Sontag portrays Riefenstahl as an effective technical editor with ideas in line with Nazi aesthetics, who created a number of extremely damaging propaganda films and who continues to propagandize Nazi principles today. In this view, the status of her work must be viewed almost in the same light as the work of Hitler himself, as being produced by a genius whose powers were wasted convincing people to murder, fight, and die for an indeterminate notion of German supremacy. However, while I believe Sontag fairly assesses Riefenstahl's work in light of Nazi aesthetics, I believe the assumption that the general public should pay attention to the historical context of the creator's day is incorrect. When the public reads a novel or watches a film, what they take from it is based largely on what they bring to it. We do not condemn readers of the Song of Roland or of most classic literature for reading without knowledge of the author's day. If Riefenstahl had simply directed The Blue Light and The Last of the Nuba and these films were considered excellent and groundbreaking, there would no doubt be few essays blasting Riefenstahl as a Nazi. I believe we can appreciate her other work even if (and perhaps because) it exhibits "the ideal of life as art, the cult of beauty, the fetishism of courage, the dissolution of alienation in ecstatic feelings of community, the repudiation of the intellect, and the family of man" (Sontag 96). These principles, though they are Nazi, are not the exclusive domain of the Nazis. Had Riefenstahl not been a propagandist commissioned by Hitler and had her work still been famous and considered excellent, we would have a different opinion of the status of her work, but as it is, Triumph of the Will and Olympia are Riefenstahl's masterpieces and these films blatantly glorify one of the most violent, oppressive regimes in history.

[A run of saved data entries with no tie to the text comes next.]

/-! ### Reaching the Coach's memory -/

def coachBase : Nat := ioBlock 0 + 0x03000000
/-- Bytes by VA for hardware outside a core, line by line; what cannot be reached reads as free bits (log entry 34). -/
def hwRead (s : State) (die ctx va n : Nat) : List Byte :=
  (pieces va n).flatMap fun p =>
    match walkAccess s die ctx (BitVec.ofNat 64 p.1) .rd with
    | .ok x => paRead s x.pa p.2 (leafKey x.via.leaf)
    | .error _ => openBytes s p.2
/-- The same for a write, a tracked one to another package (R457); what cannot be reached is not written. -/
def hwWrite (s : State) (die ctx va : Nat) (bs : List Byte) : State :=
  (pieces va bs.length).foldl (fun s p =>
    match walkAccess s die ctx (BitVec.ofNat 64 p.1) .wr with
    | .ok x => hwStore s die x.pa ((bs.drop (p.1 - va)).take p.2) (leafKey x.via.leaf)
    | .error _ => s) s
def coachCtxN : Nat := Config.coachCtx.toNat
/-- The die that holds the bytes of a TR copy is ONLINE (R404). -/
def copyOnline (s : State) (va : Nat) : Bool :=
  match walkAccess s 0 coachCtxN (BitVec.ofNat 64 va) .rd with
  | .error _ => false
  | .ok x => (match placeOf (localPa s x.pa) with
    | .hbm d _ => dieState s d == 2
    | .carve d _ _ => dieState s d == 2
    | _ => true)
/-- TR of a slot (R409): the primary copy, or the mirror where only the mirror's die is ONLINE. -/
def trRead (s : State) (slot : Nat) : List Byte :=
  let a := (areg s (coachBase + 0x28)).toNat + 256 * slot
  let b := (areg s (coachBase + 0x30)).toNat + 256 * slot
  hwRead s 0 coachCtxN (if copyOnline s a || !copyOnline s b then a else b) 256
/-- A write of a TR goes to both copies. -/
def trWrite (s : State) (slot : Nat) (bs : List Byte) : State :=
  let a := (areg s (coachBase + 0x28)).toNat + 256 * slot
  let b := (areg s (coachBase + 0x30)).toNat + 256 * slot
  hwWrite (hwWrite s 0 coachCtxN a bs) 0 coachCtxN b bs
/-- Replace bytes of a structure. -/
def patch (bs : List Byte) (o : Nat) (v : List Byte) : List Byte := bs.take o ++ v ++ bs.drop (o + v.length)
/-- The PAs at which ranges of memory, by context, VA and length, begin in each of their pages; one in the window of a host
link that is not trained too (R462). -/
def touched (s : State) (l : List (Nat × Nat × Nat)) : List Nat :=
  l.flatMap fun m => (List.range (ceilDiv (m.2.1 + m.2.2) 16384 - m.2.1 / 16384)).filterMap fun i =>
    match walkAccess s 0 m.1 (BitVec.ofNat 64 (Nat.max m.2.1 (16384 * (m.2.1 / 16384 + i)))) .rd with
    | .ok x => some x.pa
    | .error (c, w) => if c = 0x40 then some w.toNat else none
/-- No host's window keeps the Coach waiting: every link is trained, and no entry of the part's own for one is unresolved. -/
def hostsClear (s : State) : Bool :=
  (s.hostLinks.toList.all fun h => h.trained) && !(dieAt s 0).unresolved.any fun e => e.code == 0x40 && e.gang == 0xFF
/-- The Coach may make accesses at some PAs: its earlier writes to another package are answered (R457), and the host links of
the PAs are trained and owed no RETRY (R462). -/
def coachReach (s : State) (pas : List Nat) : Bool := !hwBusy s 0 && (hostsClear s || pas.all (hostGo s 0))
/-- The first of the PAs that it may not access raises Peer Gone. -/
def coachAsk (s : State) (pas : List Nat) : State :=
  match pas.find? fun pa => !hostGo s 0 pa with
  | some pa => hostAsk s 0 pa
  | none => s
/-- What the Coach does once it reaches the memory that it needs; until then it waits (log entry 105). -/
def coachTry (s : State) (pas : List Nat) (f : State) : State := if coachReach s pas then f else coachAsk s pas
/-- The two copies of some TRs. -/
def trMem (s : State) (slots : List Nat) : List (Nat × Nat × Nat) :=
  slots.flatMap fun q => [0x28, 0x30].map fun r => (coachCtxN, (areg s (coachBase + r)).toNat + 256 * q, 256)
def stepNo (s : State) : Word := areg s (coachBase + 8)
/-- The slot of the request in a seat. -/
def seatSlot (s : State) (seat : Nat) : Option Nat := aget s.coach.seats seat
/-- The request of a seat was evicted in this step (R420). -/
def seatEvicted (s : State) (seat : Nat) : Bool := s.coach.evicted.contains seat
/-- A class 3 fault of a stream: the entry names the seat, and the form issues without effect (log entry 39). -/
def seatFault (s : State) (sid seat : Nat) (code : BitVec 8) : Res :=
  let d := dieOf (coreOf sid)
  if !canRaise s d then .stall (setExstat s d 8)
  else .done (raise s { coreFault (coreOf sid) (kindOf sid) ((streamAt s sid).pc.setWidth 32) code 0 s with seat := seat }) {}

/-! ### SEATMAP, TRLD, TRSET, STEPEND, DIGEST -/

def execSeatmap (tk : Tok) (a : Reg) (s : State) : Out :=
  issue { legal := [0], srcs := [.x a.toNat], waits := true } tk
    (fun s =>
      let sid := s.cur
      let cid := coreOf sid
      let va := readX (streamAt s sid) a.toNat
      let set (bs : List Byte) (s : State) : Res := .done (modCore s cid fun c => { c with seatVa := va, seatMap := bs }) {}
      withAcq s fun s =>
      if !vaOk va then .fault s 0x23 va
      else if va.toNat % 64 ≠ 0 then .fault s 0x24 va
      else if va = 0 then set [] s
      else match vaRead s cid (ctxOf s cid) va 8256 .rd with
        | (.error (c, v), s) => .fault s c v
        | (.ok bs, s) => set bs { s with freeCtr := s.freeCtr + 1 }) s
/-- The TR of a seat as the last boundary left it, for TRLD (R435): a copy kept of one that a request command has changed since,
or the one in memory, which is read once the Coach reaches it. -/
def seatTr (s : State) (seat : Nat) (k : List Byte → Res) : Res :=
  match seatSlot s seat with
  | none => k (List.replicate 256 0)
  | some t =>
    match aget s.coach.committed t with
    | some bs => k bs
    | none =>
      let pas := touched s (trMem s [t])
      if coachReach s pas then k (trRead s t) else .stall (coachAsk s pas)
/-- TRLD (R435). -/
def execTrld (tk : Tok) (d a b : Reg) (s : State) : Out :=
  issue { legal := [0], srcs := [.x a.toNat, .x b.toNat], dsts := locX d, waits := true } tk
    (fun s =>
      let sid := s.cur
      let seat := (readX (streamAt s sid) a.toNat).toNat
      let p := readX (streamAt s sid) b.toNat
      if 512 ≤ seat then .fault s 0x01 0
      else withCheck s (ownCheck s sid p 256 32 true) p fun s => withSync s sid [] [rangeOf s p 256] fun s =>
        if seatEvicted s seat then seatFault s sid seat 0x49
        else seatTr s seat fun bs =>
          landX { ownWrite s sid (spOff p) bs with freeCtr := s.freeCtr + 1 } sid false d.toNat (dword bs 0) 1) s
def execTrset (tk : Tok) (a b : Reg) (s : State) : Out :=
  issue { legal := [3], srcs := [.x a.toNat, .x b.toNat] } tk
    (fun s =>
      let sid := s.cur
      let seat := (readX (streamAt s sid) a.toNat).toNat
      let v := readX (streamAt s sid) b.toNat
      if 512 ≤ seat ∨ fld v 63 51 ≠ 0 ∨ (bitAt v 50 = true ∧ (fld v 47 32 = 0 ∨ 4096 < fld v 47 32)) then .fault s 0x01 0
      else if seatEvicted s seat then seatFault s sid seat 0x49
      else if (seatSlot s seat).isNone then .done s {}
      else
        let t : Staged := { seat := seat, order := sid, val := v }
        .done { s with coach := { s.coach with staged := s.coach.staged ++ [t] } } {}) s
/-- An access of the stream that a STEPEND waits for (R436). -/
def storesOut (s : State) (sid : Nat) : Bool := s.requests.any fun r => r.sid == sid && !isLoadOp r.op && (match r.op with
  | .crcv _ => false
  | _ => true)
/-- R436: the Coach accepts a STEPEND of the running step and counts any other. -/
def execStepend (tk : Tok) (a : Reg) (s : State) : Out :=
  issue { legal := [3], srcs := [.x a.toNat], waits := true } tk
    (fun s =>
      let sid := s.cur
      let cid := coreOf sid
      let n := readX (streamAt s sid) a.toNat
      if !(coreAt s cid).cmds.isEmpty || storesOut s sid then .stall s
      else withQuiet s sid (fixedScope s cid 7) fun s =>
        let bytes := (coreAt s cid).digest
        let out := if bytes = [] then none else some (shake256 32 bytes)
        let s := modCore s cid fun c => { c with digest := [] }
        let c := if n = stepNo s then { s.coach with ends := s.coach.ends ++ [(cid, out)] }
          else { s.coach with discarded := s.coach.discarded + 1 }
        .done { s with coach := c } {}) s
/-- DIGEST (R439): the bytes are absorbed when it is reached, which a token that is still missing does not delay. -/
def execDigest (tk : Tok) (a b : Reg) (s : State) : Out :=
  issue { legal := [3], srcs := [.x a.toNat, .x b.toNat], waits := true } tk
    (fun s =>
      let sid := s.cur
      let p := readX (streamAt s sid) a.toNat
      let n := (readX (streamAt s sid) b.toNat).toNat
      if workDone (streamAt s sid) then .done s { work := true }
      else if n % 32 ≠ 0 ∨ n = 0 ∨ scratchSize < n then .fault s 0x01 0
      else withCheck s (ownCheck s sid p n 32 false) p fun s => withSync s sid [rangeOf s p n] [] fun s =>
        let bs := ownRead s sid (spOff p) n
        .done (modCore s (coreOf sid) fun c => { c with digest := c.digest ++ bs }) { work := true }) s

Riefenstahl was a Nazi propagandist. From The Blue Light to the The Last of the Nuba, she demonstrated Nazi aesthetics although never so blatantly as she did in Triumph of the Will and Olympia. Riefenstahl was likely perfectly suited for a job as a Nazi documentary maker since even her early work demonstrated Nazi aesthetics. A dishonest revisionist, Riefenstahl is as far from Junta as Hitler himself. The naivete and innocence she would have us imagine are supplanted by her editing which so obviously has the goal of bolstering the popularity of the Reich and of Hitler. She claims that the theme of Triumph of the Will is peace; for this, she cannot be forgiven.